::: Data extract

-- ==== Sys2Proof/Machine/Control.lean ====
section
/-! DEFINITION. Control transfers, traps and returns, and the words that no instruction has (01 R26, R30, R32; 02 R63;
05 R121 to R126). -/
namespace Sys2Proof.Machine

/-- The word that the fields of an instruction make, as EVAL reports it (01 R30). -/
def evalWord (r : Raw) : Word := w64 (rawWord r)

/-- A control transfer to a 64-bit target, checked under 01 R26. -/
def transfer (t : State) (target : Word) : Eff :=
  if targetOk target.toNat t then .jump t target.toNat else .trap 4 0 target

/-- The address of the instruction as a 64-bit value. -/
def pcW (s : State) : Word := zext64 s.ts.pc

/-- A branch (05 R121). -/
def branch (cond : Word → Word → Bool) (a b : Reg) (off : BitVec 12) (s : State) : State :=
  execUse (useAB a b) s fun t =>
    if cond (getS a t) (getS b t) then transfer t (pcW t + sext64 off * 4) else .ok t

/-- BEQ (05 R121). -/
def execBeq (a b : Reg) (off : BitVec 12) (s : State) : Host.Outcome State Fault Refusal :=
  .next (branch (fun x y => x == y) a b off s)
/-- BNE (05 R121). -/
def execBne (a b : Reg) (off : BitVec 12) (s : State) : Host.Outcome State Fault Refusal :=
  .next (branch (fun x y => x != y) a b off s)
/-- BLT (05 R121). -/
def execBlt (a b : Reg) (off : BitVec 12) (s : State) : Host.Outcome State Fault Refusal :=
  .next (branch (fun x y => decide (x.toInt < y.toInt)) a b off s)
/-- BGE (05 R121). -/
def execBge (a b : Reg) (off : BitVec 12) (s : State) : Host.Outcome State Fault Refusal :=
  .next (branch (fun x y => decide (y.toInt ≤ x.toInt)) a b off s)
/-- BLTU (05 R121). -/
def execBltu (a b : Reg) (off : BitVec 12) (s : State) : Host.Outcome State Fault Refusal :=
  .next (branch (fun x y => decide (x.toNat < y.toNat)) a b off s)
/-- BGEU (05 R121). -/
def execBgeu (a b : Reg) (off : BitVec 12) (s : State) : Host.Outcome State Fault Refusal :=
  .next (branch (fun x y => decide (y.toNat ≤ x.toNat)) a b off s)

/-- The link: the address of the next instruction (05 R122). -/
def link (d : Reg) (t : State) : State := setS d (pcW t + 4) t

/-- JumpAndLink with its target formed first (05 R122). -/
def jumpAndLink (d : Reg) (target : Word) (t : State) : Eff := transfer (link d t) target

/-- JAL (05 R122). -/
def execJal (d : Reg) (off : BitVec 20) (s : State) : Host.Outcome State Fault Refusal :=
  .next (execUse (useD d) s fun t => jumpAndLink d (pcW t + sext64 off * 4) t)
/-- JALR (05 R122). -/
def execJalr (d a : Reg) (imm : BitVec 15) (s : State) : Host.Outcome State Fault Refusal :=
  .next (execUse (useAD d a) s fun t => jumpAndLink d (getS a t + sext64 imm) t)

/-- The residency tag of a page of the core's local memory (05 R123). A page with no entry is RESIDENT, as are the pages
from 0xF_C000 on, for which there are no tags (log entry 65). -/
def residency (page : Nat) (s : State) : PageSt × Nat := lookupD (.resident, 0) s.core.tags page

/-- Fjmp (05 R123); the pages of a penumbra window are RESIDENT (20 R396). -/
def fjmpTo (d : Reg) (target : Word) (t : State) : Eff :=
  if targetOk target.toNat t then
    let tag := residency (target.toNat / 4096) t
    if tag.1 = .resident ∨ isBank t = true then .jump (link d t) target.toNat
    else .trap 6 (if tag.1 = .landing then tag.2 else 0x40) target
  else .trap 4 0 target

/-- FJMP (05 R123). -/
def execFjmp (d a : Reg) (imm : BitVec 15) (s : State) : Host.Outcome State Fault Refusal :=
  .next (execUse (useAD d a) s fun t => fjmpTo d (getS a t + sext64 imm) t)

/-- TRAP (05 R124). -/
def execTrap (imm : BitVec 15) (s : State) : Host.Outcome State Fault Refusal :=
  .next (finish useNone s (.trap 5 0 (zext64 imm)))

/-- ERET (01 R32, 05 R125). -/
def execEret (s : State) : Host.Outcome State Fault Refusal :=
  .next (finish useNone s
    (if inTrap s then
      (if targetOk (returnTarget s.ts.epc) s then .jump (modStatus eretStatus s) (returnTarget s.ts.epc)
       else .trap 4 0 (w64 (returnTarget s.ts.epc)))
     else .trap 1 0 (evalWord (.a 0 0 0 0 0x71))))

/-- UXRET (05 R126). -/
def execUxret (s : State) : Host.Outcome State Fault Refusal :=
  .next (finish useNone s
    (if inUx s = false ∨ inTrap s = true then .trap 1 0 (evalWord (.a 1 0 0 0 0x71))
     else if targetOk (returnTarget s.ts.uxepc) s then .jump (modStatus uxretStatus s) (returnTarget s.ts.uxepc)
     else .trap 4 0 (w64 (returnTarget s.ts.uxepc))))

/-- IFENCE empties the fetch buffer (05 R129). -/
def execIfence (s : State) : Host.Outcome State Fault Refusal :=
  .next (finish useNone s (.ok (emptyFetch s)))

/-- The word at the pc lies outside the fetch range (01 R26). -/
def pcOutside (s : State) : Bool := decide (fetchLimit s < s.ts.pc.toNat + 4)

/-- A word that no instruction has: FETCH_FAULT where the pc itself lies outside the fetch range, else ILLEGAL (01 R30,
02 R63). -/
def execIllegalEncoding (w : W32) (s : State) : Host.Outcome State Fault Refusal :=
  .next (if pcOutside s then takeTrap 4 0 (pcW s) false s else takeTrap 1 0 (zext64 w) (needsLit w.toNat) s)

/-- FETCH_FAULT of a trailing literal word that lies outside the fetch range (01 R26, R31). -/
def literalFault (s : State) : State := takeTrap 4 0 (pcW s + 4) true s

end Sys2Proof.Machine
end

::::::
::: Data extract

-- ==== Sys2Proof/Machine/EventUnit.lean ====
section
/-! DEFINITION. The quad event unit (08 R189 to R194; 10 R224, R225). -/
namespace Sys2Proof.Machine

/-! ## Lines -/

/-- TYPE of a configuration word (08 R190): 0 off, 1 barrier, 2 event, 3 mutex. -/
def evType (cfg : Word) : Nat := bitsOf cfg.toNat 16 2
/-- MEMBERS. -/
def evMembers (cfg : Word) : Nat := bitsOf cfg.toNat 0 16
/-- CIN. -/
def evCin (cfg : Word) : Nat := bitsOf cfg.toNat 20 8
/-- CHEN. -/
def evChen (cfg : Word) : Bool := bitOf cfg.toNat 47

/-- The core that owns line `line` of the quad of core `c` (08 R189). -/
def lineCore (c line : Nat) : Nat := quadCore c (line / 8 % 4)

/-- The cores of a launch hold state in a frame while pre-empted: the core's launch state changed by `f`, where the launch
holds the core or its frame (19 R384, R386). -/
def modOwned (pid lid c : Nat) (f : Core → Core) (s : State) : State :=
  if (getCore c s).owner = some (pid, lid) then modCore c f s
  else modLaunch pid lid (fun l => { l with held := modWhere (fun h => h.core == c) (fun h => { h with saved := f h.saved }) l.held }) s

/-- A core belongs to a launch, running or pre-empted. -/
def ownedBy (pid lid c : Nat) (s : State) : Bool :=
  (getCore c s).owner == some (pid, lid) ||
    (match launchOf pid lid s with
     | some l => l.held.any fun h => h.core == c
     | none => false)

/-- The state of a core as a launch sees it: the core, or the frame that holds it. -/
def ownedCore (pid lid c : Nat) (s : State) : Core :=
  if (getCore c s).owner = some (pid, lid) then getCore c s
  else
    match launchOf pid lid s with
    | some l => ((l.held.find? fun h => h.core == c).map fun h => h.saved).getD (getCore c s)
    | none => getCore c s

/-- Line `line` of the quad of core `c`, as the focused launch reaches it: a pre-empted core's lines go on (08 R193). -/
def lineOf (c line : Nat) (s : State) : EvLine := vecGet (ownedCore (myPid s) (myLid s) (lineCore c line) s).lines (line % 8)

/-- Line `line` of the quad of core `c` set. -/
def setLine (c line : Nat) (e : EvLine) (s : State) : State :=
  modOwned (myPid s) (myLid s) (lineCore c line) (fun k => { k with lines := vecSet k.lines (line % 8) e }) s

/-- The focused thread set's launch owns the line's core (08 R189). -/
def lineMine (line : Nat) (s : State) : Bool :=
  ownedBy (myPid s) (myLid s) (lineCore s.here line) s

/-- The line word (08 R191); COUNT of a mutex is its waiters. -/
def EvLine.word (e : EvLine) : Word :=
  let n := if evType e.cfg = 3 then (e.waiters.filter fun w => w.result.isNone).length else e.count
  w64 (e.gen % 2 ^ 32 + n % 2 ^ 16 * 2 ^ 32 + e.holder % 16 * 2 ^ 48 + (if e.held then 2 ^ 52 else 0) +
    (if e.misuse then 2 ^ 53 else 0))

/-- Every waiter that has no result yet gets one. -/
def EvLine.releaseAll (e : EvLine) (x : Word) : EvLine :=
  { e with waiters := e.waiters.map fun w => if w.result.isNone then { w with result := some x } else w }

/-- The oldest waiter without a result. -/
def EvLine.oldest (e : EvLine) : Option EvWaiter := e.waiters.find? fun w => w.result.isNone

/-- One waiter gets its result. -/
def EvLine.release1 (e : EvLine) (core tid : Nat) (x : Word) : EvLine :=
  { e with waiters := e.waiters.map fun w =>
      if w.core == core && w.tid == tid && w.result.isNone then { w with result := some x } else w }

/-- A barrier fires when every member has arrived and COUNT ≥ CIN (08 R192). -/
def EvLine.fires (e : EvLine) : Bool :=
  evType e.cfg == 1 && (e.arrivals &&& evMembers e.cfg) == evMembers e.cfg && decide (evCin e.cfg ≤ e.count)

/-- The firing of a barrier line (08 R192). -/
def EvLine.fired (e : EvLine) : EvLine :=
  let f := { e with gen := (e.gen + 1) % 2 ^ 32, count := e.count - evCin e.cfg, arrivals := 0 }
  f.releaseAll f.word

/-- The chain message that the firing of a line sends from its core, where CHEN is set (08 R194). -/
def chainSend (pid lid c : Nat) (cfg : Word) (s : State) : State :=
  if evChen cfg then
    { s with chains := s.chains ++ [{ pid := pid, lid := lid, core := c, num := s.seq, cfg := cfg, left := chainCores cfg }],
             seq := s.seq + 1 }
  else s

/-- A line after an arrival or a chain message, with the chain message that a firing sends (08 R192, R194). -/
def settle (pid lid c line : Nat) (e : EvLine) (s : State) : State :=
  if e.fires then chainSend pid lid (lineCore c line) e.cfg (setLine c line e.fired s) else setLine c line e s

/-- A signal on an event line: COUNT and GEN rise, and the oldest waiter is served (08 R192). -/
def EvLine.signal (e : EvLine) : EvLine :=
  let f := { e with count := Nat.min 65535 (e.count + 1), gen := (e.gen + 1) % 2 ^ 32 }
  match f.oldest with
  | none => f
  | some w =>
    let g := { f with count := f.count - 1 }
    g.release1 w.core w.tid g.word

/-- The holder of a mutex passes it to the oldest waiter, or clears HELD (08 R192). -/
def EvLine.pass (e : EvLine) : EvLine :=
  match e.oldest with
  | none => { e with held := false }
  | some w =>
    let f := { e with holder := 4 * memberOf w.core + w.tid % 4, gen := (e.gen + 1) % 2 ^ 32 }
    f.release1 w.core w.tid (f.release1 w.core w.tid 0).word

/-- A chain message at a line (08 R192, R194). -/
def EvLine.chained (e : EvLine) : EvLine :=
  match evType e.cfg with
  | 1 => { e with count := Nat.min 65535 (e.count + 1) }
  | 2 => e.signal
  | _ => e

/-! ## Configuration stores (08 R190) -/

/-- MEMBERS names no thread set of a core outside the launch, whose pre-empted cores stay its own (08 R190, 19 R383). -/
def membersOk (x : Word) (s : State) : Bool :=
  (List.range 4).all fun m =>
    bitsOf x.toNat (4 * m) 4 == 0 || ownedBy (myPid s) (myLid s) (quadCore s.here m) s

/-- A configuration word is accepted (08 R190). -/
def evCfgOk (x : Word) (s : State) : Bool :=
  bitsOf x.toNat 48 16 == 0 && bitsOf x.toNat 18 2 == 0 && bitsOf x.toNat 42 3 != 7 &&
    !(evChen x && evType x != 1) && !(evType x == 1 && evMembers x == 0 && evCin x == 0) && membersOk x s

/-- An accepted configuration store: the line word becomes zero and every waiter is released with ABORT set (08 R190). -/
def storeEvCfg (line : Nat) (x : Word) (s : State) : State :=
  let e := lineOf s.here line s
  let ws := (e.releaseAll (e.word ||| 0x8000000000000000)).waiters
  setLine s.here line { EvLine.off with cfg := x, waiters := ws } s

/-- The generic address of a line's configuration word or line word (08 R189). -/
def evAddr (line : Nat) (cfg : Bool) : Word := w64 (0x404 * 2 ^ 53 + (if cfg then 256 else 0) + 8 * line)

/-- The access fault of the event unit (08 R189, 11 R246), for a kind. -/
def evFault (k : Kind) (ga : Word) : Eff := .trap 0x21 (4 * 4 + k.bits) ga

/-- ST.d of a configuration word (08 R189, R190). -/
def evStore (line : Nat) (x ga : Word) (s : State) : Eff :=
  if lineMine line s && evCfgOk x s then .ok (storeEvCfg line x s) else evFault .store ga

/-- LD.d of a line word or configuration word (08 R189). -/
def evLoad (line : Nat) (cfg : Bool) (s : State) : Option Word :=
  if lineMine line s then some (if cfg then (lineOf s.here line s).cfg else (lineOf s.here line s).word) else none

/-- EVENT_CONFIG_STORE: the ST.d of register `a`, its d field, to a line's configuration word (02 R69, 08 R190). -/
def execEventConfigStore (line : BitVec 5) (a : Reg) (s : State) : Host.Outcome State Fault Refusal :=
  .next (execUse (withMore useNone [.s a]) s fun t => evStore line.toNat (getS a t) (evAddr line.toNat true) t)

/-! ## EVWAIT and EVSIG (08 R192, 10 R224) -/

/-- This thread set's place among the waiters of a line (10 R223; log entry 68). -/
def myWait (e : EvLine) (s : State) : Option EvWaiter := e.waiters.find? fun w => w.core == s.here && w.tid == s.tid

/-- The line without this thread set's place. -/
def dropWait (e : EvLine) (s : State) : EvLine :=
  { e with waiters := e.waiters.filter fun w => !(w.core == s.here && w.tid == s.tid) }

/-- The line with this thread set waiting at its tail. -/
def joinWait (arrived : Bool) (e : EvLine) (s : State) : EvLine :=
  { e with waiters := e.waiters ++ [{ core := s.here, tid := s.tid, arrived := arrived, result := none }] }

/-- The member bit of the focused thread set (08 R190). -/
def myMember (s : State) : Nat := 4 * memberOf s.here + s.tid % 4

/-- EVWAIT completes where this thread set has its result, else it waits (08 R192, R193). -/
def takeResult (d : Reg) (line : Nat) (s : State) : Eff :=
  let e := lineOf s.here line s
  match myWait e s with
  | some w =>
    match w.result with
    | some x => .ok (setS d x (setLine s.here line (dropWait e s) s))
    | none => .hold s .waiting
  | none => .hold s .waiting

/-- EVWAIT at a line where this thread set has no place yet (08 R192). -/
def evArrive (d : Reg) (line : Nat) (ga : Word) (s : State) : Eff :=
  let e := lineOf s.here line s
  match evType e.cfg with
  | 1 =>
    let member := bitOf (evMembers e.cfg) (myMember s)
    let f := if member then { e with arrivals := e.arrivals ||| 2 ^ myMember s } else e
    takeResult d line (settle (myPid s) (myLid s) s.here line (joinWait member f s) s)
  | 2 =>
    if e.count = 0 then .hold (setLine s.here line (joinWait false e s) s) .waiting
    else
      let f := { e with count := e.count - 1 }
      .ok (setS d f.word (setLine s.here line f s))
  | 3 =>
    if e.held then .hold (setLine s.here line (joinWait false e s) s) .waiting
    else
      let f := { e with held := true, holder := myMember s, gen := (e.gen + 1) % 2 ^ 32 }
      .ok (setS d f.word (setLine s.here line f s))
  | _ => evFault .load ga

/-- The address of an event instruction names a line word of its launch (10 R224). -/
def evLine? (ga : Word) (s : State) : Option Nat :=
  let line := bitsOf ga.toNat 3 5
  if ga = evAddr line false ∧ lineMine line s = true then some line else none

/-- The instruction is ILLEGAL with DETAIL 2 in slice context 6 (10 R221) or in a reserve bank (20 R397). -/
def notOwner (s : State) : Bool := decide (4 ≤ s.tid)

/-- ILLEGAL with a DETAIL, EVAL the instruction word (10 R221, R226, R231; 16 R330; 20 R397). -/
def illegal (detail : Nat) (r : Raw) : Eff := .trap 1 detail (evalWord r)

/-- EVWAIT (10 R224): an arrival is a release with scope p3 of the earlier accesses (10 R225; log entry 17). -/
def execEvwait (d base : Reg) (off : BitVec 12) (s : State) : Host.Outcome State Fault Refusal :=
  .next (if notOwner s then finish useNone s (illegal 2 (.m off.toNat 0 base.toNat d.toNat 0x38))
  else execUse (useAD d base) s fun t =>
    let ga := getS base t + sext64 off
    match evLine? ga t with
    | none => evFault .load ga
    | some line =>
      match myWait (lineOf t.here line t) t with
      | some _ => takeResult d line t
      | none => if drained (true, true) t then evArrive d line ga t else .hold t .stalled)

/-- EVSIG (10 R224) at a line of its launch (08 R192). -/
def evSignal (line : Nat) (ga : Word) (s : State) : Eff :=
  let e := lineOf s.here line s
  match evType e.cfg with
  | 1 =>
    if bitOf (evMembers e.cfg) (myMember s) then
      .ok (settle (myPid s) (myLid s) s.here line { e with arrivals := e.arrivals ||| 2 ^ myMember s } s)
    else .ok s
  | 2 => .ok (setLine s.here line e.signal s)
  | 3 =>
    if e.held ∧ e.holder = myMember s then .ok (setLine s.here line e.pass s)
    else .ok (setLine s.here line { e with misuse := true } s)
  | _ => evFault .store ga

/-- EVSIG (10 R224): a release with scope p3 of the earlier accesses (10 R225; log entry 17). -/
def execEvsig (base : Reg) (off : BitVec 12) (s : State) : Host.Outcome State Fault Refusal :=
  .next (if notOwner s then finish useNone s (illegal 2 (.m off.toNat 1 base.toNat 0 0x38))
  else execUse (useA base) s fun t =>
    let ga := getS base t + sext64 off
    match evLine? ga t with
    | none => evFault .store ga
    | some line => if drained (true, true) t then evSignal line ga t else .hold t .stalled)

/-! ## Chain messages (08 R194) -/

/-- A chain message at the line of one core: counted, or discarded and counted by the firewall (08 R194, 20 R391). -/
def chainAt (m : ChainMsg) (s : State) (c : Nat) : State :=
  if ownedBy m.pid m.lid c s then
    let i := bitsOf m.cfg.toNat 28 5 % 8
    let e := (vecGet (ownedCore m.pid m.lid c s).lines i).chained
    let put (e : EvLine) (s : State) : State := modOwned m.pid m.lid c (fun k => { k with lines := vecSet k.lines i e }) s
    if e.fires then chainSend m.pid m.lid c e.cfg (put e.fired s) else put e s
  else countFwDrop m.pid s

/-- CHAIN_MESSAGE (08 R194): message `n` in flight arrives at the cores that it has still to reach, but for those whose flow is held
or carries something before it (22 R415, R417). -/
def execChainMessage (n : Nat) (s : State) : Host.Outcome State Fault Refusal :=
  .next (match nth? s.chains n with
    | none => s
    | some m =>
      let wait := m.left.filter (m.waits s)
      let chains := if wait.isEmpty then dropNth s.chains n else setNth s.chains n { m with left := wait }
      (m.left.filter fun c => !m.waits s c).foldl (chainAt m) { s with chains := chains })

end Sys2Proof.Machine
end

::::::
::: Data extract

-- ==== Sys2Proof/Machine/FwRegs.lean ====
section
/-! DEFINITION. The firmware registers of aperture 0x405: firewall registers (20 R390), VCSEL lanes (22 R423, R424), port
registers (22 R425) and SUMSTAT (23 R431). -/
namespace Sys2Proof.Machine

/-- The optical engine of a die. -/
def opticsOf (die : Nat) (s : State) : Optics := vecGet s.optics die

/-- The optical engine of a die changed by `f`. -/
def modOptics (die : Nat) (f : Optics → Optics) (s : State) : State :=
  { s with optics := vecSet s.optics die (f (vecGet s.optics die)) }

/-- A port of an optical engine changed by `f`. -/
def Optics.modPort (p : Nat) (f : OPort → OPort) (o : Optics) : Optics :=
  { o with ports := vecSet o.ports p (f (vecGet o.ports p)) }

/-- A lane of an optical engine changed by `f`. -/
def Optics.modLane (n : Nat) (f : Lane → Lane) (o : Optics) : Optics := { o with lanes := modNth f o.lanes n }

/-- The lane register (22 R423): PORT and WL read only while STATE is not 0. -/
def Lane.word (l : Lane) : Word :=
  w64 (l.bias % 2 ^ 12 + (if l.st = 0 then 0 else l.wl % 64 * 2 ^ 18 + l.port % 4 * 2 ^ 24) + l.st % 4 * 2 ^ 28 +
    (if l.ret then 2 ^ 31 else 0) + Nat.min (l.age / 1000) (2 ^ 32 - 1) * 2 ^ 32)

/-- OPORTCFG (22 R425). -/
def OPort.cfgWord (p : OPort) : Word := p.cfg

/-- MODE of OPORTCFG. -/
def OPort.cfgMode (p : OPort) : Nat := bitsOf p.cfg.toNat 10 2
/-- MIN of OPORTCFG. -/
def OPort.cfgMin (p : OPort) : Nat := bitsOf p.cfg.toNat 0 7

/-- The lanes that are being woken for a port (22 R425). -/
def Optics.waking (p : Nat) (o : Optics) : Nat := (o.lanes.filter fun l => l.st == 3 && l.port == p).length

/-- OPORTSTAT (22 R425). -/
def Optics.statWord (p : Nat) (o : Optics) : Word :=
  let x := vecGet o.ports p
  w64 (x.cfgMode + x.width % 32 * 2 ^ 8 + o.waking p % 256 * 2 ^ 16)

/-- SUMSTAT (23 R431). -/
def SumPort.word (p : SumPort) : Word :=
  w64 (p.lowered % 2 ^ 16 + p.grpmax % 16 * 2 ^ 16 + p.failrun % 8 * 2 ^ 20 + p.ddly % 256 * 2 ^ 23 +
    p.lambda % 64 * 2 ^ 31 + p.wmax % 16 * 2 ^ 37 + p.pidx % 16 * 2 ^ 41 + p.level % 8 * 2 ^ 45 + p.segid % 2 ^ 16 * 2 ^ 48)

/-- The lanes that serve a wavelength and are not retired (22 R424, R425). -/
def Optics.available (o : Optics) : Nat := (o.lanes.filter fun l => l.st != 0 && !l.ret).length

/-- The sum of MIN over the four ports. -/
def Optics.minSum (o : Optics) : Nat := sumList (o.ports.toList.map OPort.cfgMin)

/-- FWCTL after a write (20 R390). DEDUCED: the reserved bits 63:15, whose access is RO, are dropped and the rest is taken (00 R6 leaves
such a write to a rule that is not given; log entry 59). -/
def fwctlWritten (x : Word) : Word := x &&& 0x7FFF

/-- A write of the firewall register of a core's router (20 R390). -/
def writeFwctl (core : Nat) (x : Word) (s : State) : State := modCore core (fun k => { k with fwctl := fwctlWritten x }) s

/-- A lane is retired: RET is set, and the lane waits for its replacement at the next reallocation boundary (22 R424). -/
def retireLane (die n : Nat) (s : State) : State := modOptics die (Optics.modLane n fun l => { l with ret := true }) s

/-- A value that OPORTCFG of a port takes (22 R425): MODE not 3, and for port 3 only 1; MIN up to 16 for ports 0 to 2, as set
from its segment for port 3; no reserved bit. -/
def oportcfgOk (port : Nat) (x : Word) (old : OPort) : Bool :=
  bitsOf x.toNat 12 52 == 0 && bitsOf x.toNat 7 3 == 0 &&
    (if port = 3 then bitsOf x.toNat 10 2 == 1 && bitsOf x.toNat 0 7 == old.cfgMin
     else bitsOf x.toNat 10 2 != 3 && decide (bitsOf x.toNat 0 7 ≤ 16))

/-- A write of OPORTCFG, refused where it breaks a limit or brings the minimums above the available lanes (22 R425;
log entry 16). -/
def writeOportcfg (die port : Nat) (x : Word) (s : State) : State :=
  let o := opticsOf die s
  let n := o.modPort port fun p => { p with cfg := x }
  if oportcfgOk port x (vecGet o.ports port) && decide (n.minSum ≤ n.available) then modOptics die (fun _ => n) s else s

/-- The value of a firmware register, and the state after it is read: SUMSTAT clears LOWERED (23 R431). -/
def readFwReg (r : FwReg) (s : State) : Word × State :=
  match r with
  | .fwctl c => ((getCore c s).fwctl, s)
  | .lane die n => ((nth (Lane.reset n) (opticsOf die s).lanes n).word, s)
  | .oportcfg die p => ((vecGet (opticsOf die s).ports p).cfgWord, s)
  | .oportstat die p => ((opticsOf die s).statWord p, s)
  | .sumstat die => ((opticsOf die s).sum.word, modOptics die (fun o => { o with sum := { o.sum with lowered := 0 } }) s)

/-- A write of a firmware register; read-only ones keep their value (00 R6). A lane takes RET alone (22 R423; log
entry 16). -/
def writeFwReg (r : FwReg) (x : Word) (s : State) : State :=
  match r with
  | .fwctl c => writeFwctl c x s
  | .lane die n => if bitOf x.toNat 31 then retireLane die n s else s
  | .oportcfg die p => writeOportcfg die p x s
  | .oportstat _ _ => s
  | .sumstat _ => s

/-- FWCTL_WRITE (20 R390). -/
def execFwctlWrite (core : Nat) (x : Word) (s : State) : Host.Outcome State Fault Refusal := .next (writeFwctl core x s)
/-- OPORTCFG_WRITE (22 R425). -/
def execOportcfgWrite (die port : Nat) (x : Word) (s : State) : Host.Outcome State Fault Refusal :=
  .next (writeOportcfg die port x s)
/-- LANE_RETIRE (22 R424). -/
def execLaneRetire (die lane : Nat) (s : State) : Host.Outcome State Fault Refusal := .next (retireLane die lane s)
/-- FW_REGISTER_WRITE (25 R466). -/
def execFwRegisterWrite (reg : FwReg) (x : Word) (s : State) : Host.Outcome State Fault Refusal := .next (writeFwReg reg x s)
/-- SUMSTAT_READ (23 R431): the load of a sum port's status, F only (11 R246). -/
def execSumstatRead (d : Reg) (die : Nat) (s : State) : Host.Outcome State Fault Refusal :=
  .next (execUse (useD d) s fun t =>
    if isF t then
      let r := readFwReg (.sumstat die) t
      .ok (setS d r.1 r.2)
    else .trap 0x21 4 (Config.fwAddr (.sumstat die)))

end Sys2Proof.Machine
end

::::::

=== Problem statement ===
An exact, complete copy of the lines above from the one with "def evLine? (ga" through the one with "d line ga t else .hold t .stalled)" is the whole answer.

=== Exercise solution ===
def evLine? (ga : Word) (s : State) : Option Nat :=
  let line := bitsOf ga.toNat 3 5
  if ga = evAddr line false ∧ lineMine line s = true then some line else none

/-- The instruction is ILLEGAL with DETAIL 2 in slice context 6 (10 R221) or in a reserve bank (20 R397). -/
def notOwner (s : State) : Bool := decide (4 ≤ s.tid)

/-- ILLEGAL with a DETAIL, EVAL the instruction word (10 R221, R226, R231; 16 R330; 20 R397). -/
def illegal (detail : Nat) (r : Raw) : Eff := .trap 1 detail (evalWord r)

/-- EVWAIT (10 R224): an arrival is a release with scope p3 of the earlier accesses (10 R225; log entry 17). -/
def execEvwait (d base : Reg) (off : BitVec 12) (s : State) : Host.Outcome State Fault Refusal :=
  .next (if notOwner s then finish useNone s (illegal 2 (.m off.toNat 0 base.toNat d.toNat 0x38))
  else execUse (useAD d base) s fun t =>
    let ga := getS base t + sext64 off
    match evLine? ga t with
    | none => evFault .load ga
    | some line =>
      match myWait (lineOf t.here line t) t with
      | some _ => takeResult d line t
      | none => if drained (true, true) t then evArrive d line ga t else .hold t .stalled)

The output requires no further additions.